Strach rozrastał się we mnie, pęczniał, anektował wolne przestrzenie, wypełniał tkanki, krążył w żyłach. Był wszechobecny.Starałam się żyć ostrożnie, oglądając się za siebie, iść przez życie na palcach jakbym stąpała po kruchym lodzie. Niekiedy udawało mi się zepchnąć strach przed śmiercią w zakamarki umysłu. Ten jednak wyzierał nieproszony, szczerzył zęby, obezwładniał. Czasem bałam się tak bardzo, że pragnęłam, by stało się już. Natychmiast. By już było po. Strach odbierał mi radość życia.

            Dzisiaj (chyba) nauczyłam się z nim żyć. Oswoiłam go. Dzisiaj wiem, że śmierć jest nieuniknioną konsekwencją, realizacją banalnej prawidłowości, skoro człowiek się urodził, to musi tez i umrzeć. Nie ma ucieczki, nie ma wyjścia, nie ma alternatywy. Kiedyś sobie tak napisałam:

 

 



Pierwsza śmierć była

jak spełniona apokalipsa

rozrywała żyły

pulsowała w każdym milimetrze

zmęczonego ciała

nie dała żyć

 

była dniem i nocą

świtem, zmierzchem

snem i śnieniem.

 

Druga śmierć przyszła spokojnie

nie darła szat

nie toczyła łez

oglądana drugi raz

czasem budziła zdziwienie

że tak wcześnie

że tak cicho

że mogła zaczekać

 

Trzecia śmierć

była faktem

nie może więc być

tematem oryginalnej poezji

(Trzy śmierci Iwona Żytkowiak)


poniedziałek, 7 czerwca 2021

Jest jak jest i dobrze mi tak

 



 

Nie pamiętam, kiedy zaczęłam żyć świadomie, czyli refleksyjnie.

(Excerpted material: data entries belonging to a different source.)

/-- Q_*, MIN_MARGIN, URGENT and RUNNING follow (R387, R404). -/
def rebuildStat (s : State) : State :=
  let d := fun i => (s.ing.queues.getD i []).length
  let s := (List.range 5).foldl (fun s i => wr pgING (0x144 + 4 * i) (pw (d i)) s) s
  let busy := (s.ing.attempts.filter fun a => !a.move).map fun a => queueOf s a.ingot
  let has := fun i => d i != 0 || busy.contains i
  let mm := if has 0 then 7 else if has 1 then 0 else if has 2 then 1 else if has 3 then 2 else if has 4 then 3 else 4
  let urgent := d 0 != 0 || d 1 != 0
  let was := bit (rd s pgING 0x140) 18
  let v := putBits (rd s pgING 0x140) 2 0 mm
  let v := putBits v 12 8 busy.length
  let s := wr pgING 0x140 (putBits v 18 18 (b2n urgent)) s
  if urgent && !was then event pgING 4 0 s else s

/-- File an ingot in its queue; a full queue asks for a rescan (R385). -/
def fileIngot (n : Nat) (s : State) : State :=
  let q := queueOf s n
  if s.ing.queues.any (·.contains n) then s
  else if 65536 ≤ (s.ing.queues.getD q []).length then wrF pgING 0x140 17 17 1 s
  else { s with ing := { s.ing with queues := s.ing.queues.set q (s.ing.queues.getD q [] ++ [n]) } }

/-- An attempt ends without effect: its entry is abandoned, its chunks are dead; an append that is outstanding is still answered, one not issued
leaves a zone that PLN finishes. -/
def dropAttempt (a : Attempt) (s : State) : State :=
  let idle := s.ing.appends.filter fun p => p.ingot == a.ingot && !p.issued
  let s := { s with ing := { s.ing with
    attempts := s.ing.attempts.filter fun x => x.ingot != a.ingot
    appends := s.ing.appends.filter fun p => p.ingot != a.ingot || p.issued
    claims := Tab.erase s.ing.claims a.ingot } }
  let s := match a.jent with | some j => sjMark j false s | none => s
  let s := a.locs.foldl (fun s l => releaseChunk a.ingot l s) s
  idle.foldl (fun s p => finishZone p.loc s) s

/-- Give an attempt up (R392, R393): the ingot is filed again unless DEAD. -/
def abandonAttempt (a : Attempt) (cause : Nat) (s : State) : State :=
  let s := dropAttempt a s
  let s := if a.move then s
    else hallmark 0x1706 0 (pw2 a.ingot ++ [pw cause]) (bump pgING 0x1AC 1 s)
  let s := if cause = 1 ∧ !a.move then fileIngot a.ingot s else s
  rebuildStat (ingStat s)

/-- No replacement module: the ingot returns to its queue with STALL set (R389). -/
def stallAttempt (a : Attempt) (s : State) : State :=
  let s := wrF pgING 0x140 19 19 1 (dropAttempt a s)
  rebuildStat (ingStat (if a.move then s else fileIngot a.ingot s))

/-- Attempts on ingots that have become DEAD end, with cause DEAD (R393). -/
def deadAttempts (s : State) : State :=
  (s.ing.attempts.filter fun a => a.passed.isNone && decide ((Tab.getD s.ldg.img.ingots {} a.ingot).st = .dead)).foldl
    (fun s a => abandonAttempt a 2 s) s

/-- The entry of an ingot with an attempt's new locators. -/
def attemptEntry (s : State) (a : Attempt) (locs : List Loc) : Ingot :=
  let x := ingotAt s a.ingot
  { x with members := (List.range x.members.length).map fun i => if a.set.contains i then locs.getD (a.set.idxOf i) {} else x.members.getD i {} }

/-- An append of an attempt has failed: the member is placed anew under another REBUILD entry, which replaces the first once it is
acknowledged (R373). -/
def placeAgain (a : Attempt) (i : Nat) (s : State) : State :=
  let x := ingotAt s a.ingot
  let cls := (pmodOf s (x.members.getD i {}).module).cls
  if !sjRoom s then stallAttempt a (sjFlags s)
  else match grantChunks cls 1 (x.members.map (·.module) ++ a.locs.map (·.module)) s with
    | (some [l], s) =>
      let locs := a.locs.set (a.set.idxOf i) l
      match sjWrite 3 a.ingot x.cast (a.set.foldl (fun w i => w + 2 ^ i) 0) (attemptEntry s a locs) s with
      | none => s
      | some (j, s) =>
        let s := { s with ing := { s.ing with
          attempts := s.ing.attempts.map fun y => if y.ingot = a.ingot then { y with locs := locs, jent := some j } else y
          appends := s.ing.appends ++ [⟨j, a.ingot, i, l, false⟩] } }
        if inPair s then s else match a.jent with | some o => sjMark o false s | none => s
    | (_, s) => stallAttempt a s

Nie pamiętam, kiedy zaczęłam analizować, przewidywać wyciągać wnioski, planować. Kiedy zrozumiałam, że życie to nie bezwolne dryfowanie, poddawanie się nurtowi, gdzie mnie rzuci to rzuci, co się stanie, to stanie. Kiedy zdałam sobie sprawę, że przypadek, przypadkiem, ale chyba nie do końca tak jest, że to on konstytuuje nasze życie. Kiedy dostrzegłam, że wiele zależy ode mnie, że owszem, zdarza się, gdy coś wymyka się mojej kontroli, ale rzadziej to się zdarza, kiedy staram się trzymać swoje życie w cuglach.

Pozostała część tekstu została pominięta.